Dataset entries
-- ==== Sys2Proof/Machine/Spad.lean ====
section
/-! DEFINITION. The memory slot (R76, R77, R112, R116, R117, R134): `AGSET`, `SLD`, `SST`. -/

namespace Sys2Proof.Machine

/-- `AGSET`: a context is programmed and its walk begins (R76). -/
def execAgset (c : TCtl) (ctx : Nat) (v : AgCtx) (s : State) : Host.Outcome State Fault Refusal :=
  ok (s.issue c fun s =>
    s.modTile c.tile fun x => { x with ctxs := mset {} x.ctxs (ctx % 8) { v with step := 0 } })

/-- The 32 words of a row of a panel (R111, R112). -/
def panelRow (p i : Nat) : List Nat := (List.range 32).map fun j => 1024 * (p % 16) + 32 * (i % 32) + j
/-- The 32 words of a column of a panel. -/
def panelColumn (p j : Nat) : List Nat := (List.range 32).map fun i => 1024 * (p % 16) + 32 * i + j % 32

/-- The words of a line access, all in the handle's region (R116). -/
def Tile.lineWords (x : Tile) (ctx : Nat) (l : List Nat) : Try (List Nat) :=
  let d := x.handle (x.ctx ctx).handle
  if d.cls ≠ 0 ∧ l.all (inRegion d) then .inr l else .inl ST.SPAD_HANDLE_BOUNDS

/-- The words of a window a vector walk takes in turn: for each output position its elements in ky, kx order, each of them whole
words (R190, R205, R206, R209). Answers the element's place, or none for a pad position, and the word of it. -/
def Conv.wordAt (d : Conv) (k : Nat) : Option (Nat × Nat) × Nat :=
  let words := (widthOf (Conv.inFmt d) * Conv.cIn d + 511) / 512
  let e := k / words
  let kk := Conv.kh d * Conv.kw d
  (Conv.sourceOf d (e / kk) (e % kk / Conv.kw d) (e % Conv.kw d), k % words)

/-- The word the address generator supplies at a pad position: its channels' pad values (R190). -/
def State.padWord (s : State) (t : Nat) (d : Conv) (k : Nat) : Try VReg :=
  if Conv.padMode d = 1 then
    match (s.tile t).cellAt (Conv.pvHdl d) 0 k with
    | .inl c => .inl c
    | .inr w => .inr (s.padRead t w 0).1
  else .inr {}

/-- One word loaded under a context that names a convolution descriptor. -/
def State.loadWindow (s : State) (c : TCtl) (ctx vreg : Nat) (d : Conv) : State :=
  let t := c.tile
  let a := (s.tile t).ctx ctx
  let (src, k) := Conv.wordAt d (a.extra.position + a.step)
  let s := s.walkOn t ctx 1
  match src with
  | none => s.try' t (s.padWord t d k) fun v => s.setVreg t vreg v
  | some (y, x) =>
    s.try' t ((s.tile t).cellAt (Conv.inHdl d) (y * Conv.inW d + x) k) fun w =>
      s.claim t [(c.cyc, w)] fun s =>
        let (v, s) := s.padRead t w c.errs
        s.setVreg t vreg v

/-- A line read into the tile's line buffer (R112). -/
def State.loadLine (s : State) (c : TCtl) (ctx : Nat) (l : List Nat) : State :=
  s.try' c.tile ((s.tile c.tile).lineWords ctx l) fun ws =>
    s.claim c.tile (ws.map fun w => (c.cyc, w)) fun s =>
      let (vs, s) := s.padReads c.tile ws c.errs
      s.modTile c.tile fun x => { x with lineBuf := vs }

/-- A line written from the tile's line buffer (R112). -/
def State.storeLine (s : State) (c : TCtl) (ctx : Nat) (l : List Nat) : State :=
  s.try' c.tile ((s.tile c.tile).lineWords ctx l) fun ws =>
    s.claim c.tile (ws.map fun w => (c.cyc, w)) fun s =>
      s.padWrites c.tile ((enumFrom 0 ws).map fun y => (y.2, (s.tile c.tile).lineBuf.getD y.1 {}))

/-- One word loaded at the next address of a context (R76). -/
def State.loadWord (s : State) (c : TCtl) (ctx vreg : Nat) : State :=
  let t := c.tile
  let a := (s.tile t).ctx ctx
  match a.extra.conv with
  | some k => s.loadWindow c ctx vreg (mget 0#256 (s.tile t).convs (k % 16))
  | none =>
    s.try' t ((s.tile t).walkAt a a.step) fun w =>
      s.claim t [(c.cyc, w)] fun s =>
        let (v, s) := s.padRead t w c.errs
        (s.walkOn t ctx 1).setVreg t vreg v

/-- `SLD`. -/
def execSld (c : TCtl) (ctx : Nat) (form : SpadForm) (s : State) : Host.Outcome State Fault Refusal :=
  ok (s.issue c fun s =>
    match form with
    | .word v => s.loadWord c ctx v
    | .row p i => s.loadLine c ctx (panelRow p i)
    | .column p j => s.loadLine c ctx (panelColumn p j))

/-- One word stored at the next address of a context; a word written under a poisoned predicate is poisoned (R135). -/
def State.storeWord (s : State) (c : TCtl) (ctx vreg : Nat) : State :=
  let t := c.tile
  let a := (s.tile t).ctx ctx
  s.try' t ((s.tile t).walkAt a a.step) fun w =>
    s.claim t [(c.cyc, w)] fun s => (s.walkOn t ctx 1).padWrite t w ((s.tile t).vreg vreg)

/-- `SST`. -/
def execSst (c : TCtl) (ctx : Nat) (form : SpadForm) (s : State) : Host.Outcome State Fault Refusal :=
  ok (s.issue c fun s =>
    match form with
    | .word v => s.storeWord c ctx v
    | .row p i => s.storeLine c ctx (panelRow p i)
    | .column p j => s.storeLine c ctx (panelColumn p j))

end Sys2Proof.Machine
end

> **Work to complete**
Quote the data above in full, changing nothing.

> **Exercise answer**
-- ==== Sys2Proof/Machine/Spad.lean ====
section
/-! DEFINITION. The memory slot (R76, R77, R112, R116, R117, R134): `AGSET`, `SLD`, `SST`. -/

namespace Sys2Proof.Machine

/-- `AGSET`: a context is programmed and its walk begins (R76). -/
def execAgset (c : TCtl) (ctx : Nat) (v : AgCtx) (s : State) : Host.Outcome State Fault Refusal :=
  ok (s.issue c fun s =>
    s.modTile c.tile fun x => { x with ctxs := mset {} x.ctxs (ctx % 8) { v with step := 0 } })

/-- The 32 words of a row of a panel (R111, R112). -/
def panelRow (p i : Nat) : List Nat := (List.range 32).map fun j => 1024 * (p % 16) + 32 * (i % 32) + j
/-- The 32 words of a column of a panel. -/
def panelColumn (p j : Nat) : List Nat := (List.range 32).map fun i => 1024 * (p % 16) + 32 * i + j % 32

/-- The words of a line access, all in the handle's region (R116). -/
def Tile.lineWords (x : Tile) (ctx : Nat) (l : List Nat) : Try (List Nat) :=
  let d := x.handle (x.ctx ctx).handle
  if d.cls ≠ 0 ∧ l.all (inRegion d) then .inr l else .inl ST.SPAD_HANDLE_BOUNDS

/-- The words of a window a vector walk takes in turn: for each output position its elements in ky, kx order, each of them whole
words (R190, R205, R206, R209). Answers the element's place, or none for a pad position, and the word of it. -/
def Conv.wordAt (d : Conv) (k : Nat) : Option (Nat × Nat) × Nat :=
  let words := (widthOf (Conv.inFmt d) * Conv.cIn d + 511) / 512
  let e := k / words
  let kk := Conv.kh d * Conv.kw d
  (Conv.sourceOf d (e / kk) (e % kk / Conv.kw d) (e % Conv.kw d), k % words)

/-- The word the address generator supplies at a pad position: its channels' pad values (R190). -/
def State.padWord (s : State) (t : Nat) (d : Conv) (k : Nat) : Try VReg :=
  if Conv.padMode d = 1 then
    match (s.tile t).cellAt (Conv.pvHdl d) 0 k with
    | .inl c => .inl c
    | .inr w => .inr (s.padRead t w 0).1
  else .inr {}

/-- One word loaded under a context that names a convolution descriptor. -/
def State.loadWindow (s : State) (c : TCtl) (ctx vreg : Nat) (d : Conv) : State :=
  let t := c.tile
  let a := (s.tile t).ctx ctx
  let (src, k) := Conv.wordAt d (a.extra.position + a.step)
  let s := s.walkOn t ctx 1
  match src with
  | none => s.try' t (s.padWord t d k) fun v => s.setVreg t vreg v
  | some (y, x) =>
    s.try' t ((s.tile t).cellAt (Conv.inHdl d) (y * Conv.inW d + x) k) fun w =>
      s.claim t [(c.cyc, w)] fun s =>
        let (v, s) := s.padRead t w c.errs
        s.setVreg t vreg v

/-- A line read into the tile's line buffer (R112). -/
def State.loadLine (s : State) (c : TCtl) (ctx : Nat) (l : List Nat) : State :=
  s.try' c.tile ((s.tile c.tile).lineWords ctx l) fun ws =>
    s.claim c.tile (ws.map fun w => (c.cyc, w)) fun s =>
      let (vs, s) := s.padReads c.tile ws c.errs
      s.modTile c.tile fun x => { x with lineBuf := vs }

/-- A line written from the tile's line buffer (R112). -/
def State.storeLine (s : State) (c : TCtl) (ctx : Nat) (l : List Nat) : State :=
  s.try' c.tile ((s.tile c.tile).lineWords ctx l) fun ws =>
    s.claim c.tile (ws.map fun w => (c.cyc, w)) fun s =>
      s.padWrites c.tile ((enumFrom 0 ws).map fun y => (y.2, (s.tile c.tile).lineBuf.getD y.1 {}))

/-- One word loaded at the next address of a context (R76). -/
def State.loadWord (s : State) (c : TCtl) (ctx vreg : Nat) : State :=
  let t := c.tile
  let a := (s.tile t).ctx ctx
  match a.extra.conv with
  | some k => s.loadWindow c ctx vreg (mget 0#256 (s.tile t).convs (k % 16))
  | none =>
    s.try' t ((s.tile t).walkAt a a.step) fun w =>
      s.claim t [(c.cyc, w)] fun s =>
        let (v, s) := s.padRead t w c.errs
        (s.walkOn t ctx 1).setVreg t vreg v

/-- `SLD`. -/
def execSld (c : TCtl) (ctx : Nat) (form : SpadForm) (s : State) : Host.Outcome State Fault Refusal :=
  ok (s.issue c fun s =>
    match form with
    | .word v => s.loadWord c ctx v
    | .row p i => s.loadLine c ctx (panelRow p i)
    | .column p j => s.loadLine c ctx (panelColumn p j))

/-- One word stored at the next address of a context; a word written under a poisoned predicate is poisoned (R135). -/
def State.storeWord (s : State) (c : TCtl) (ctx vreg : Nat) : State :=
  let t := c.tile
  let a := (s.tile t).ctx ctx
  s.try' t ((s.tile t).walkAt a a.step) fun w =>
    s.claim t [(c.cyc, w)] fun s => (s.walkOn t ctx 1).padWrite t w ((s.tile t).vreg vreg)

/-- `SST`. -/
def execSst (c : TCtl) (ctx : Nat) (form : SpadForm) (s : State) : Host.Outcome State Fault Refusal :=
  ok (s.issue c fun s =>
    match form with
    | .word v => s.storeWord c ctx v
    | .row p i => s.storeLine c ctx (panelRow p i)
    | .column p j => s.storeLine c ctx (panelColumn p j))

end Sys2Proof.Machine
end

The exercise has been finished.